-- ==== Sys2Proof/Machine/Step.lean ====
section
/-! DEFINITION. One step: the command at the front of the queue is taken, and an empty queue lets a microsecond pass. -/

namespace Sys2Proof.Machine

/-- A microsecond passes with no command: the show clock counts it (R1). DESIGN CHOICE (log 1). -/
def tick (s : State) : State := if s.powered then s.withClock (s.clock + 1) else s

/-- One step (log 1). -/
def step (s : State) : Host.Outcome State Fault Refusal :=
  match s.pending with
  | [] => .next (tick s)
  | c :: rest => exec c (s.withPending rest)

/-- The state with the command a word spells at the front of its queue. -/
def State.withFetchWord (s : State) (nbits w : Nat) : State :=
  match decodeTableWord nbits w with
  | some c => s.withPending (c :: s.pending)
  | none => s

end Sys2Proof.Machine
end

---+---

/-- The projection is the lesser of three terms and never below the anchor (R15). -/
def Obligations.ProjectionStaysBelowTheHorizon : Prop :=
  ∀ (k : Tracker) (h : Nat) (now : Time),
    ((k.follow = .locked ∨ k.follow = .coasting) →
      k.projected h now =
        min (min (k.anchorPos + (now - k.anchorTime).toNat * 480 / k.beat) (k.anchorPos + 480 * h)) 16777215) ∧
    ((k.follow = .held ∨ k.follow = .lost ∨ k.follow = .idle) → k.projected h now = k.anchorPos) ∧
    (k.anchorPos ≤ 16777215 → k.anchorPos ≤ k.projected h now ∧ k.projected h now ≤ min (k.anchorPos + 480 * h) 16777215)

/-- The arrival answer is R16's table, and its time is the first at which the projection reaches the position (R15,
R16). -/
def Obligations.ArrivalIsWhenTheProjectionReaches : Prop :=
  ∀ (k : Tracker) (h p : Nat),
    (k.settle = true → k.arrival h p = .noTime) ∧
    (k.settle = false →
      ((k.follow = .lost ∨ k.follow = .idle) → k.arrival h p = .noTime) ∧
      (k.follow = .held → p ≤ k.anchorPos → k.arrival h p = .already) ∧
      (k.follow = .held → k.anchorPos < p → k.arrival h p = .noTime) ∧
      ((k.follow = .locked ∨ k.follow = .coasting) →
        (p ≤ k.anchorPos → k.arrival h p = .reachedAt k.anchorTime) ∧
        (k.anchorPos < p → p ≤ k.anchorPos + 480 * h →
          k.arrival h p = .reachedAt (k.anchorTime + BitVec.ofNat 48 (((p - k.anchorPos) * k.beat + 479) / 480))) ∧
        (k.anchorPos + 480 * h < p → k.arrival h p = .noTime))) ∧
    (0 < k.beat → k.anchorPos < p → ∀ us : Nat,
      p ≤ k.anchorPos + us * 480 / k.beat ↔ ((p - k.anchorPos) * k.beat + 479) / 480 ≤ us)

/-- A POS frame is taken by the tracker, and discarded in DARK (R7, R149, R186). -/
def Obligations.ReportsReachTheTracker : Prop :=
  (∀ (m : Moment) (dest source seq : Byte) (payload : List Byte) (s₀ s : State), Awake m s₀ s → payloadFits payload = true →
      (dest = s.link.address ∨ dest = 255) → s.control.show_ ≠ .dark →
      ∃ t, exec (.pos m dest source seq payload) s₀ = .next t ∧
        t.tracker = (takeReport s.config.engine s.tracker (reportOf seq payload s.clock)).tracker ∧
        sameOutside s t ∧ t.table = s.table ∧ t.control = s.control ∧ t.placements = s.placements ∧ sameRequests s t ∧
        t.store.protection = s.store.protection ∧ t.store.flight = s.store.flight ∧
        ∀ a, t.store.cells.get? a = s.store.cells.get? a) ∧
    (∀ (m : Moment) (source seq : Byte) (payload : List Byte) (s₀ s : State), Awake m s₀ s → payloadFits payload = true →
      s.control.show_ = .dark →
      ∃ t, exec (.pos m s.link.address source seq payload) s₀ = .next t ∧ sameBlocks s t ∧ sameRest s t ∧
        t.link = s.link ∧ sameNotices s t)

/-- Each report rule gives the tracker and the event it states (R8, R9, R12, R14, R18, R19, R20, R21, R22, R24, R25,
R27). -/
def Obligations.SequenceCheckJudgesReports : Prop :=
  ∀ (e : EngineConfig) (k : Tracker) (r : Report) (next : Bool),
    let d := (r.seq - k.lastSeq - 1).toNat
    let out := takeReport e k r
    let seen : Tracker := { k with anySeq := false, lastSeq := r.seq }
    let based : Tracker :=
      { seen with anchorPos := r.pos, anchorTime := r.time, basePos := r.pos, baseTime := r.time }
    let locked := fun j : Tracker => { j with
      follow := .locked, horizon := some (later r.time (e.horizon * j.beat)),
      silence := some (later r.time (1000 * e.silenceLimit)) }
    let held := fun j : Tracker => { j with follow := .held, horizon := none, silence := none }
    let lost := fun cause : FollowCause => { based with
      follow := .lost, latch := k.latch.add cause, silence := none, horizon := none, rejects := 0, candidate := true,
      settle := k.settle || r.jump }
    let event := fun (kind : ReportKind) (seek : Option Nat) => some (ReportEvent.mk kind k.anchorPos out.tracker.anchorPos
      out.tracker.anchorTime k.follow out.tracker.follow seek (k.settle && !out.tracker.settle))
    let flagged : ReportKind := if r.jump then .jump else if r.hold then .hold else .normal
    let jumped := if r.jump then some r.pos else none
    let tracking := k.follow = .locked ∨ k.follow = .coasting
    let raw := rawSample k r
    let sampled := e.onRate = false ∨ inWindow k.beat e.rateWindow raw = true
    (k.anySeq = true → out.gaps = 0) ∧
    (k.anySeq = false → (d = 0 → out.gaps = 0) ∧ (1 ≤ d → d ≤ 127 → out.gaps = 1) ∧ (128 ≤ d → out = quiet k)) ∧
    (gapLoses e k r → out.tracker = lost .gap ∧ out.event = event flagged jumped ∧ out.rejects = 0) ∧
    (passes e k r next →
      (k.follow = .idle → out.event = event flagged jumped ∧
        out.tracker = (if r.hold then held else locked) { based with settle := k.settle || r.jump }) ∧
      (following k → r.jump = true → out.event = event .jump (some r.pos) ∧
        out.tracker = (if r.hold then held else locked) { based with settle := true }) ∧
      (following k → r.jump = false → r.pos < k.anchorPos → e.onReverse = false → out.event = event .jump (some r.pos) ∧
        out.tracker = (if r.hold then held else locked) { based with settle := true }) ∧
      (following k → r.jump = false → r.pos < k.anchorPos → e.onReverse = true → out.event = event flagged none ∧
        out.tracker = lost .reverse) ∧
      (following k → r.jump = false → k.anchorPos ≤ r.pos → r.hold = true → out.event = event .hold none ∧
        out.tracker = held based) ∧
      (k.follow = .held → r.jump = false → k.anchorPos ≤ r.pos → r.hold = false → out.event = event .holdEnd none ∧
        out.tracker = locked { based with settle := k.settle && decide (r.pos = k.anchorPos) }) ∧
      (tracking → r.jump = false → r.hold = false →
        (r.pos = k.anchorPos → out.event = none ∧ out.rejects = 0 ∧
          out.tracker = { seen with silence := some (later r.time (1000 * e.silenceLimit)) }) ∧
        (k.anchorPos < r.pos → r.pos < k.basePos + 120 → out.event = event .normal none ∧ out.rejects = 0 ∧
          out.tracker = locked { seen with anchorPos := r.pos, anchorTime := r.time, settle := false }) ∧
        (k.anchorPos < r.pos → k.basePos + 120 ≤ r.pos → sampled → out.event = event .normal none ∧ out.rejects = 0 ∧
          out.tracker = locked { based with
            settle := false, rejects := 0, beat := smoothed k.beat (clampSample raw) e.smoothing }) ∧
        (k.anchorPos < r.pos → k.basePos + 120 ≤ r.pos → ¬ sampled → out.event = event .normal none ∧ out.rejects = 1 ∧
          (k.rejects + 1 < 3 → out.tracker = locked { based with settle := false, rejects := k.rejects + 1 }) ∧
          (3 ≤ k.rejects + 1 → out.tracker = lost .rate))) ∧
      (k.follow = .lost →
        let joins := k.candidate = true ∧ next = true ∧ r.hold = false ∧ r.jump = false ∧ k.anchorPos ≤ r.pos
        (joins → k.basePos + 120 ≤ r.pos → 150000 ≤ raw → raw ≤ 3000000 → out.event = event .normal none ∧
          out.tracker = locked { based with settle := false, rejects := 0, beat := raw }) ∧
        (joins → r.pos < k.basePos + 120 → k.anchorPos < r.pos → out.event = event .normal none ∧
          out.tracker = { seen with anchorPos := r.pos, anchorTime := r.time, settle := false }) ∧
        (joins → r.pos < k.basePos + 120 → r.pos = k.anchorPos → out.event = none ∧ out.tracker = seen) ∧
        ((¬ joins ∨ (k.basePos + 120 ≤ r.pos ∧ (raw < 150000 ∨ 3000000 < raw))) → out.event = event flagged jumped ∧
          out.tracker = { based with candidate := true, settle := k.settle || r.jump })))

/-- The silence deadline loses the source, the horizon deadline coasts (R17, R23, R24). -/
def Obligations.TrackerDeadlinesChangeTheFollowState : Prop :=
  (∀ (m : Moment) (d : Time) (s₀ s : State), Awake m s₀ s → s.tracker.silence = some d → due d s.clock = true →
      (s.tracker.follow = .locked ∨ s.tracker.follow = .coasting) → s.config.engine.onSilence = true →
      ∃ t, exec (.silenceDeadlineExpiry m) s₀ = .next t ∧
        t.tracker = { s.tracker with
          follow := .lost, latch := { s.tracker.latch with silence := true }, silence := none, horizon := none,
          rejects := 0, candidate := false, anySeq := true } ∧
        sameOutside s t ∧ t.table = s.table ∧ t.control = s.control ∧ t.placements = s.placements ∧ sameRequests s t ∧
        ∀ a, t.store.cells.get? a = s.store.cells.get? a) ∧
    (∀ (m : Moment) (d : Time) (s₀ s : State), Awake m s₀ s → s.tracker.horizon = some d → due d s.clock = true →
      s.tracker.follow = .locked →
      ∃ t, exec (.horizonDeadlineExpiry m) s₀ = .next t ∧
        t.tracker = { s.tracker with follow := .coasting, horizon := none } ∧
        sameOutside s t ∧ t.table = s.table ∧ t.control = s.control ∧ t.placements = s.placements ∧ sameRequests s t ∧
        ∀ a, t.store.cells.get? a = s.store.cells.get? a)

---+---

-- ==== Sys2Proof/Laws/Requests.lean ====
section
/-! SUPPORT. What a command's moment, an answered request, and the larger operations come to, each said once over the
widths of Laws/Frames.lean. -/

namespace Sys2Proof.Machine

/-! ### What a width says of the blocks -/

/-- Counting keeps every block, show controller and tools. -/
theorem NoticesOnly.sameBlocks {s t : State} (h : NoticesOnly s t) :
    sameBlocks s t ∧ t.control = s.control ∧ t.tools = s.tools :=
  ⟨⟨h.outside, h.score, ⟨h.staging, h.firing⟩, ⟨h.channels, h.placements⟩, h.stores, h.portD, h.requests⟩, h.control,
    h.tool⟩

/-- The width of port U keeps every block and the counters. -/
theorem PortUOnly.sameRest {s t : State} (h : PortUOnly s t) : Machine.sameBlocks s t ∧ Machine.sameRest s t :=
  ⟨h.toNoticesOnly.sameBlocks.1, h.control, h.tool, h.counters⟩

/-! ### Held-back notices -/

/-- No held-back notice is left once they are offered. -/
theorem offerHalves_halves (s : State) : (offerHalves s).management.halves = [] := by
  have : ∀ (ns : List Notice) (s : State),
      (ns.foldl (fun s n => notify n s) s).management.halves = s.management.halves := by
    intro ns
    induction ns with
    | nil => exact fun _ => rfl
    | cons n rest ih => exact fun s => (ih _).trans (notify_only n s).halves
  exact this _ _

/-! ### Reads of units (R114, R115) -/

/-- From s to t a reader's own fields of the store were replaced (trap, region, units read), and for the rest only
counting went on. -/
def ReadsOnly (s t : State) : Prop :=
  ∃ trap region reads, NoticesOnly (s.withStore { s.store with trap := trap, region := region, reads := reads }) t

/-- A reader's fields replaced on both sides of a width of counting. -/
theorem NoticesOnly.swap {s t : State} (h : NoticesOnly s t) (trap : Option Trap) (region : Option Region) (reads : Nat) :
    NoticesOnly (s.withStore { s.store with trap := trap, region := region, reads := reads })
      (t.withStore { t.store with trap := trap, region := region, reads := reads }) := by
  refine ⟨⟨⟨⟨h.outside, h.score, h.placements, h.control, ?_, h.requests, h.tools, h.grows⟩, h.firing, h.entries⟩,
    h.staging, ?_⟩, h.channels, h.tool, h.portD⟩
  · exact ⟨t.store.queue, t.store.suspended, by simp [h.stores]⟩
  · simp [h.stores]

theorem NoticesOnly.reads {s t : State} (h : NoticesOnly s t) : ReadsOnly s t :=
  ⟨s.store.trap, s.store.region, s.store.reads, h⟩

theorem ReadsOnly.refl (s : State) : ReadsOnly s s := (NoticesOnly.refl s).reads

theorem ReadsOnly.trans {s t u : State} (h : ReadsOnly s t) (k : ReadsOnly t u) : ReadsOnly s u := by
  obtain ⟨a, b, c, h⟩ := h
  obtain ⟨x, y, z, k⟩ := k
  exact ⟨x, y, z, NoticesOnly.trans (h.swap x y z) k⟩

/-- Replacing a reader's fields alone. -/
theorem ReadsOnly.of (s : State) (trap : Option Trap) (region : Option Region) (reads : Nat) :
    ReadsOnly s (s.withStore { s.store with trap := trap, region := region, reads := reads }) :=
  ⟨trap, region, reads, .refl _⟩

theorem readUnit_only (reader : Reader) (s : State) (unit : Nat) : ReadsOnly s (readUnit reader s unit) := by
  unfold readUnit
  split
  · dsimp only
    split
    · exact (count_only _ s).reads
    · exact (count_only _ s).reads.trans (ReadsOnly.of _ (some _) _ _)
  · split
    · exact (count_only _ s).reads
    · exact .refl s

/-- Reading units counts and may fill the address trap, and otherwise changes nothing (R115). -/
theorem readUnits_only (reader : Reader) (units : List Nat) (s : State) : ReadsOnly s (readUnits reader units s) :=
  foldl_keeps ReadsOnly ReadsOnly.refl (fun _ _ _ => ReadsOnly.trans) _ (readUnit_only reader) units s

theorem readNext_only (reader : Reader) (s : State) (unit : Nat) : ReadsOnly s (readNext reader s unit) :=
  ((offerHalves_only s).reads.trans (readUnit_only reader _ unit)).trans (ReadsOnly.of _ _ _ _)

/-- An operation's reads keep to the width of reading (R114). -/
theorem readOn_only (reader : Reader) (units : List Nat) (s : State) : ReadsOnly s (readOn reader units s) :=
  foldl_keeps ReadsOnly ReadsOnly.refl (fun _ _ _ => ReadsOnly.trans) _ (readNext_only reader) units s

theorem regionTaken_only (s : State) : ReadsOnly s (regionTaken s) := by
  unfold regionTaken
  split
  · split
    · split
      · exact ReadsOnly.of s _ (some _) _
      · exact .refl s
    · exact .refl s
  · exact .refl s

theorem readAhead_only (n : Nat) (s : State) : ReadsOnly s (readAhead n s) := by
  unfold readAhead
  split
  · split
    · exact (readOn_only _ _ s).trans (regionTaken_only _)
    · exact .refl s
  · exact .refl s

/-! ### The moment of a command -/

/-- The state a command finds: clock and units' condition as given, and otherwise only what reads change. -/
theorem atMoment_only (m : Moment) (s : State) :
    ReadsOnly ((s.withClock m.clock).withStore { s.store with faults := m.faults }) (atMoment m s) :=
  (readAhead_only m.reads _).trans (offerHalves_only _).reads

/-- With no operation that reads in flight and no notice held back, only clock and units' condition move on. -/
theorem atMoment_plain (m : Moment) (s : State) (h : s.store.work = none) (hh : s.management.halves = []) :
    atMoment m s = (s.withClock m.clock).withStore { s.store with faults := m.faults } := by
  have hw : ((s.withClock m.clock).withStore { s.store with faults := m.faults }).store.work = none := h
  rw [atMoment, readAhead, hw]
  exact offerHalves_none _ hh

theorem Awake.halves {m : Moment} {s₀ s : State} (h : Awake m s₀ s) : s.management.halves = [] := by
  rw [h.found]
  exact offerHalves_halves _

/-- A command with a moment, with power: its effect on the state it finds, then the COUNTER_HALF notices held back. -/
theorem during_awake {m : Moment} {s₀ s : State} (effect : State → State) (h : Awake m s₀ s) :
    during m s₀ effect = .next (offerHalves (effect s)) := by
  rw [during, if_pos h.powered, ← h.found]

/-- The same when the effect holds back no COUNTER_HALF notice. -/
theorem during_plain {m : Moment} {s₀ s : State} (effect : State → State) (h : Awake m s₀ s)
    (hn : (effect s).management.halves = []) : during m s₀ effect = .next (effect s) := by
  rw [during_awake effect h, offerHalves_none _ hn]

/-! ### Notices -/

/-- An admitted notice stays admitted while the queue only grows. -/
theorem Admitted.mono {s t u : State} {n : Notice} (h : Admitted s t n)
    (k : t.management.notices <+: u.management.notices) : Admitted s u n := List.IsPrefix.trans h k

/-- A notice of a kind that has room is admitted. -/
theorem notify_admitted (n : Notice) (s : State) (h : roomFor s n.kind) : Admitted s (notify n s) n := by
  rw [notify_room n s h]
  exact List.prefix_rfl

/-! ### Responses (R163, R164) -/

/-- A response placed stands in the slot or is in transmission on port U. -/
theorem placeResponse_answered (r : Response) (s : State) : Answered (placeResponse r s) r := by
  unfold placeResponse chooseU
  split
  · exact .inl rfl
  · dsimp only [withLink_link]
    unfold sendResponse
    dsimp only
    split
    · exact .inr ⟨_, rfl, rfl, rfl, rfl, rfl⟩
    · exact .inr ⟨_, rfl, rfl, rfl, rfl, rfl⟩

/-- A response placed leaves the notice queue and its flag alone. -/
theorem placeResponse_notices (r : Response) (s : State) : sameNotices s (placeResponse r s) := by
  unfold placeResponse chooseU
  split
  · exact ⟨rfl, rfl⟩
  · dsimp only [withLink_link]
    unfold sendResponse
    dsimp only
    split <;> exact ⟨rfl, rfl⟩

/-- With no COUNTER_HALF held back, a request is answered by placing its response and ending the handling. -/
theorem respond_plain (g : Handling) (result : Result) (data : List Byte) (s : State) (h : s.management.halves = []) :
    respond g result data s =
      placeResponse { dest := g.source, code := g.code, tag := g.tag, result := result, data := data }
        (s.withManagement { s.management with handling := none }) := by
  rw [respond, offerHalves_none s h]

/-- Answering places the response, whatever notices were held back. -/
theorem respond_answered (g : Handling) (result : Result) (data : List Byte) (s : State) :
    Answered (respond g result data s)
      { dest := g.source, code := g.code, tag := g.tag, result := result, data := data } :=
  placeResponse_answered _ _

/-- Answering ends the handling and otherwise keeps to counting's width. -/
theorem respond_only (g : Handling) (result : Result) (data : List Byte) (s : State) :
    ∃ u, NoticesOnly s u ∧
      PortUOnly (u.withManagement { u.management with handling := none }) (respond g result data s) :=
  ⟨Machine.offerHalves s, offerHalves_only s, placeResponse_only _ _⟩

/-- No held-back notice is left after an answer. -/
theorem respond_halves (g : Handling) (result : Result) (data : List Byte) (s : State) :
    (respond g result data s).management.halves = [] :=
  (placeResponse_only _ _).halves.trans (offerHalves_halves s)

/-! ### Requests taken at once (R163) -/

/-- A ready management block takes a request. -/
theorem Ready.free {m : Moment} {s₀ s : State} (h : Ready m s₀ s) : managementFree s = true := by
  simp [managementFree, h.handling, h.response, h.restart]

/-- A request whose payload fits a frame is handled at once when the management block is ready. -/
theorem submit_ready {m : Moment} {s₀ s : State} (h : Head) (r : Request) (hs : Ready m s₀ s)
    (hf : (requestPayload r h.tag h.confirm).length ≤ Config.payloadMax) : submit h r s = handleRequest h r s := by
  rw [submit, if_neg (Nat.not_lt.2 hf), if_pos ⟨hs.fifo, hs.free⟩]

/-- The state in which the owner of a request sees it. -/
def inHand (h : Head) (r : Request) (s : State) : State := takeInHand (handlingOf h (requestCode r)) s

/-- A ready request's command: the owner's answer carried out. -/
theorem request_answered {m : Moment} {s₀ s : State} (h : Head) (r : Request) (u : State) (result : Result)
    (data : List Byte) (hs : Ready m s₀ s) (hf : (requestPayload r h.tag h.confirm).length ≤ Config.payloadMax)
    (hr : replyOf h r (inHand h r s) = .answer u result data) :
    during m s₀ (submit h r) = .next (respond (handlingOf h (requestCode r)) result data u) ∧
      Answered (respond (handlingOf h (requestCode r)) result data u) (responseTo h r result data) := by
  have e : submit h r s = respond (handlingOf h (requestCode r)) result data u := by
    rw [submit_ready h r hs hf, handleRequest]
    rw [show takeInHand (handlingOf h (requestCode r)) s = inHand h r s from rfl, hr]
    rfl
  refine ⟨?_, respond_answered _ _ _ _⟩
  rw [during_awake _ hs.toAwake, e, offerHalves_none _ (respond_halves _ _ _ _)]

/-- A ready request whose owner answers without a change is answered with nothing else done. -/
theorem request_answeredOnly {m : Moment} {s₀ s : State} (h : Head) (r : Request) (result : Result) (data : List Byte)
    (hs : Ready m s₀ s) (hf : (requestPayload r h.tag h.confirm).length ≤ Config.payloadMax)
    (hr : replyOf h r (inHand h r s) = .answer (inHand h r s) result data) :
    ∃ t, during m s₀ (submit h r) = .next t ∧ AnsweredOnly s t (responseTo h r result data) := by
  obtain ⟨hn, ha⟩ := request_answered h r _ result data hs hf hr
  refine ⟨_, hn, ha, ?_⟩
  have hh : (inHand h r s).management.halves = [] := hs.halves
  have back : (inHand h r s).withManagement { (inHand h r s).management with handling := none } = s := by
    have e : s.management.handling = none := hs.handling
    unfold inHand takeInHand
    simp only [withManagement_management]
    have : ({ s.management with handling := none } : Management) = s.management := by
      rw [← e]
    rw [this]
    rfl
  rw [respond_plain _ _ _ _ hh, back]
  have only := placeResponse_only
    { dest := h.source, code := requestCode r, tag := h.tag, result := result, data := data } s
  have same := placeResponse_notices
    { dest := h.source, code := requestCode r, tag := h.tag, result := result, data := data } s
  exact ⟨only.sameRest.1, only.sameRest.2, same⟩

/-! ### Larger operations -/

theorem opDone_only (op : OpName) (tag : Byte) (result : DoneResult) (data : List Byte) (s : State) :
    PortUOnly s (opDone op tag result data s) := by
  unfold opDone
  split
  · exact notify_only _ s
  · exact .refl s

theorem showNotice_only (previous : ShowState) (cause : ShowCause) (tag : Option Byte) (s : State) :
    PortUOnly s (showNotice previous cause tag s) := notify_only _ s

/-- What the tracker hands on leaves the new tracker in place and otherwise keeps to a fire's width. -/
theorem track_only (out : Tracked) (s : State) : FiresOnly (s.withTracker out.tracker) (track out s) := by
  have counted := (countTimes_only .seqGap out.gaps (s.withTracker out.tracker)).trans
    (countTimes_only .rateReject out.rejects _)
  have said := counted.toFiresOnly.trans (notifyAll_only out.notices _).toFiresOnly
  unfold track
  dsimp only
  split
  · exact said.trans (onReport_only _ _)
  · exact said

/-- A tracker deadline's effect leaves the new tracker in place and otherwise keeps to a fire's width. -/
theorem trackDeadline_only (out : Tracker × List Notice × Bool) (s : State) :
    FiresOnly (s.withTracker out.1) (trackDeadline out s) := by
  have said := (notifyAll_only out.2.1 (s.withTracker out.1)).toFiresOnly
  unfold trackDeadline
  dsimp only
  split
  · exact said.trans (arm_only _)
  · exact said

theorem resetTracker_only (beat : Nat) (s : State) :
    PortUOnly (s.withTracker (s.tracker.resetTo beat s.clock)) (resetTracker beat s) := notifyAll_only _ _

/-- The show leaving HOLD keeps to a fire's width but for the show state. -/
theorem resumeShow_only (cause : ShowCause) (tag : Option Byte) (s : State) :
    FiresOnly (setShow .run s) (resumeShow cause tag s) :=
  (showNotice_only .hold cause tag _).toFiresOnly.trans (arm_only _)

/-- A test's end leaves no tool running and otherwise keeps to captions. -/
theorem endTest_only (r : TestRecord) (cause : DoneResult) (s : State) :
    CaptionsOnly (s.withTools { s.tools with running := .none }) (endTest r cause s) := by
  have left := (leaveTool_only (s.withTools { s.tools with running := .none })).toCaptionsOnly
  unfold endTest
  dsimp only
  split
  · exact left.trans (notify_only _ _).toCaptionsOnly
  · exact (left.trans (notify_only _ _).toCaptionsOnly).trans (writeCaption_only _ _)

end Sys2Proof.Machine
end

---+---

▶ _What is required_:
When you reach the line with "seen with silence" in the records above, start writing out lines exactly, and stop once the line with "(joins → k.basePos" has been written; include nothing else.

▶ _Solution to this task_:
          out.tracker = { seen with silence := some (later r.time (1000 * e.silenceLimit)) }) ∧
        (k.anchorPos < r.pos → r.pos < k.basePos + 120 → out.event = event .normal none ∧ out.rejects = 0 ∧
          out.tracker = locked { seen with anchorPos := r.pos, anchorTime := r.time, settle := false }) ∧
        (k.anchorPos < r.pos → k.basePos + 120 ≤ r.pos → sampled → out.event = event .normal none ∧ out.rejects = 0 ∧
          out.tracker = locked { based with
            settle := false, rejects := 0, beat := smoothed k.beat (clampSample raw) e.smoothing }) ∧
        (k.anchorPos < r.pos → k.basePos + 120 ≤ r.pos → ¬ sampled → out.event = event .normal none ∧ out.rejects = 1 ∧
          (k.rejects + 1 < 3 → out.tracker = locked { based with settle := false, rejects := k.rejects + 1 }) ∧
          (3 ≤ k.rejects + 1 → out.tracker = lost .rate))) ∧
      (k.follow = .lost →
        let joins := k.candidate = true ∧ next = true ∧ r.hold = false ∧ r.jump = false ∧ k.anchorPos ≤ r.pos
        (joins → k.basePos + 120 ≤ r.pos → 150000 ≤ raw → raw ≤ 3000000 → out.event = event .normal none ∧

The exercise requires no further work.